WHAT THE TASK REQUIRES | Could you copy out every line of the data where the word "dark" occurs?

========

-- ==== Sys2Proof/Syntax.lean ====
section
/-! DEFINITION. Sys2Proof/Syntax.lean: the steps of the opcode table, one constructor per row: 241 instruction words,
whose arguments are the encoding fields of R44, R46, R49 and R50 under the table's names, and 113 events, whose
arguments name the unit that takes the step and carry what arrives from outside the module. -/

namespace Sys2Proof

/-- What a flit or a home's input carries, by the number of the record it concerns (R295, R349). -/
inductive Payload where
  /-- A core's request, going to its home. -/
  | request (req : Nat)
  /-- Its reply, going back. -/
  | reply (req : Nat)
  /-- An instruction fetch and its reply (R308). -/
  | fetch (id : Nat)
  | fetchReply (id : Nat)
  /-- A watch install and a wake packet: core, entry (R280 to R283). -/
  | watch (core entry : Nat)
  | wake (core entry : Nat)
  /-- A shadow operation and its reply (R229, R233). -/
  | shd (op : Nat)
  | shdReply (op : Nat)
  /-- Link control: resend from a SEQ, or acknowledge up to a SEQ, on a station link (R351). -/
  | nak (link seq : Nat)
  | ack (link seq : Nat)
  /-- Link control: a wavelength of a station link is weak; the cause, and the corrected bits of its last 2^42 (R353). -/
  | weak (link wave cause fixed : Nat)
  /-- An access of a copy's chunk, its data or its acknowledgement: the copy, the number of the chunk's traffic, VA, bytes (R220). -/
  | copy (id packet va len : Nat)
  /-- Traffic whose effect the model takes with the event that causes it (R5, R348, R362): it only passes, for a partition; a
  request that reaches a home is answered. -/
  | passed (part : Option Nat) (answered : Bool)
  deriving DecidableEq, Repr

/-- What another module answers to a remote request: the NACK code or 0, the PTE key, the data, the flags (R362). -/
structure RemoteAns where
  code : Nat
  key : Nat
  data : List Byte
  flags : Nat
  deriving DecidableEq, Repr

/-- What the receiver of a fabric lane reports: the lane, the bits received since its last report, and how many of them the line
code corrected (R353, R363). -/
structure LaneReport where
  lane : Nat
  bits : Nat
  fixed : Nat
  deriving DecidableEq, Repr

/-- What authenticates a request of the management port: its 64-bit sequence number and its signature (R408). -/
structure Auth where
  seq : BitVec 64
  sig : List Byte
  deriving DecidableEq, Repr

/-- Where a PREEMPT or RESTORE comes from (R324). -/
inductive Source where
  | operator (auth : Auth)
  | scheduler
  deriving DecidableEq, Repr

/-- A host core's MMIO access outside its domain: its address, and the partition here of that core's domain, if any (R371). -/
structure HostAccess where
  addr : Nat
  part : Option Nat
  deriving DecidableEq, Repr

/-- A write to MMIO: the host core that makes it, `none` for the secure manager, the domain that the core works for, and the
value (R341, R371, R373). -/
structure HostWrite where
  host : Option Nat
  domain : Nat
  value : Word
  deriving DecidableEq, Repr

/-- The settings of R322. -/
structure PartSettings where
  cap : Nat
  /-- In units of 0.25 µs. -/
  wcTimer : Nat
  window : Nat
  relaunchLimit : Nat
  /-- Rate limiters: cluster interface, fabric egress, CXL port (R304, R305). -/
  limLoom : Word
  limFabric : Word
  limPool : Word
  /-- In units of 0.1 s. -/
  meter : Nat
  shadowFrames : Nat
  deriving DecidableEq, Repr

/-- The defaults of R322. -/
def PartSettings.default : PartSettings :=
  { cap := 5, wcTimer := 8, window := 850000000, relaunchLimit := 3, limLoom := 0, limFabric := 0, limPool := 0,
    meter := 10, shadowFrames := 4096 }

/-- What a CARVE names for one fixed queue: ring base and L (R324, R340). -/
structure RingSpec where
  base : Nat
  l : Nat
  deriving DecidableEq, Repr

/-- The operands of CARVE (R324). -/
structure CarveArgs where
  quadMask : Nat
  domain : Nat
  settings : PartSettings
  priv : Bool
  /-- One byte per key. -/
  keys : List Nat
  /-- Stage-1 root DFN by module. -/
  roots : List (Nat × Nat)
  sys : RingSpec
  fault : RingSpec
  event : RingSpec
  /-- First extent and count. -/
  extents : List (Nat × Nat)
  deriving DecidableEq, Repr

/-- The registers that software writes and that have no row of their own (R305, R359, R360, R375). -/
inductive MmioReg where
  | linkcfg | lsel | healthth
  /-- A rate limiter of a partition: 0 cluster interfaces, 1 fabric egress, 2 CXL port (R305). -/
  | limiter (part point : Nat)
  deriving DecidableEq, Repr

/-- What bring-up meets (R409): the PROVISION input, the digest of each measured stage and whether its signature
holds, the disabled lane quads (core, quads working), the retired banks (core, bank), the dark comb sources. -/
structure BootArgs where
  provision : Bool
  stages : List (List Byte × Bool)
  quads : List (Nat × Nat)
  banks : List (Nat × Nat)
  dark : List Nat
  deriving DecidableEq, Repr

========

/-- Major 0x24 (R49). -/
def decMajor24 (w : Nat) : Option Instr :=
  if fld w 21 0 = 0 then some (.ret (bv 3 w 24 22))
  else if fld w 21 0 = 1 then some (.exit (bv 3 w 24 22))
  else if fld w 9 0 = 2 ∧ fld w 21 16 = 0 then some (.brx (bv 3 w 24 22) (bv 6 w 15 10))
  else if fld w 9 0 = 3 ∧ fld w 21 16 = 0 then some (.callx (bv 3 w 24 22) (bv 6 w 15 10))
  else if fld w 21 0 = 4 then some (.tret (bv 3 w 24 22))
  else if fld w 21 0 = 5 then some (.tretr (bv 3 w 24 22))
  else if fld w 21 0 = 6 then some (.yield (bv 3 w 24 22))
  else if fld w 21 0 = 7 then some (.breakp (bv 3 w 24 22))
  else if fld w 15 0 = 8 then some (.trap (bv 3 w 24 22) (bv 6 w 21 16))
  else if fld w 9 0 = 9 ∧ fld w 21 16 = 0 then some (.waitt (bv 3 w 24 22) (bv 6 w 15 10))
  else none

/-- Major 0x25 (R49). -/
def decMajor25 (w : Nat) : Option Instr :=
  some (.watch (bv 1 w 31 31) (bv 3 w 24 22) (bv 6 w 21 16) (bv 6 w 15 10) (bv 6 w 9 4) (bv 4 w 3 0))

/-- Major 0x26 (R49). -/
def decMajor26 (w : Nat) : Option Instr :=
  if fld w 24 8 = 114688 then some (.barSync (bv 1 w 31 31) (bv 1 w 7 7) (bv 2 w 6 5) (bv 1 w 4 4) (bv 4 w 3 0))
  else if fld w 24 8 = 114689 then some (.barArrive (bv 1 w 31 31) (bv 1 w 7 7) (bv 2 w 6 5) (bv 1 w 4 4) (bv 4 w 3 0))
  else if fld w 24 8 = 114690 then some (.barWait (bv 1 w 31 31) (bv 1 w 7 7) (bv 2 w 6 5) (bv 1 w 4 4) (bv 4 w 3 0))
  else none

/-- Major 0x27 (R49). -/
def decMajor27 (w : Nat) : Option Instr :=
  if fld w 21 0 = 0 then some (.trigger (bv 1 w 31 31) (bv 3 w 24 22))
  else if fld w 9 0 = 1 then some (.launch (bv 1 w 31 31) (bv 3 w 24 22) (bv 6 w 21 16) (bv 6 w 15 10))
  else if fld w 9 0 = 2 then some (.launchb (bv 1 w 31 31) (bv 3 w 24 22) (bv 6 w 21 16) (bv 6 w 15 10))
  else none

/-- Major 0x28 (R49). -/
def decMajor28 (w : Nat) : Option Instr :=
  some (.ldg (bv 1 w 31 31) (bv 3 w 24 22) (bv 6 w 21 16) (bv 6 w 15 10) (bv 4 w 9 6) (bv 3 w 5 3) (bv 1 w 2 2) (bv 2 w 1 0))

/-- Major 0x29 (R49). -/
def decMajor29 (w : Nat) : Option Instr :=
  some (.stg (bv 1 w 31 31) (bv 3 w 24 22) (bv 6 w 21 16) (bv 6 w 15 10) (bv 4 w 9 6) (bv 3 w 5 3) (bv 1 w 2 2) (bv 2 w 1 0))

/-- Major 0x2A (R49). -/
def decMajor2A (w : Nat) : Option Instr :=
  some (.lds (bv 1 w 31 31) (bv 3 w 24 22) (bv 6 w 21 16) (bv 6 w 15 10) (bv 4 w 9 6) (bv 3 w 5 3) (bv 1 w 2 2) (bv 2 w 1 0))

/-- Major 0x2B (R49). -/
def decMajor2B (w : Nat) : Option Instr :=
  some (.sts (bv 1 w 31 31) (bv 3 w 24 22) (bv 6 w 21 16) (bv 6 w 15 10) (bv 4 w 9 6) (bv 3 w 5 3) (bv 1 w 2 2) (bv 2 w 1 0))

========

ANSWER AREA |
holds, the disabled lane quads (core, quads working), the retired banks (core, bank), the dark comb sources. -/
  dark : List Nat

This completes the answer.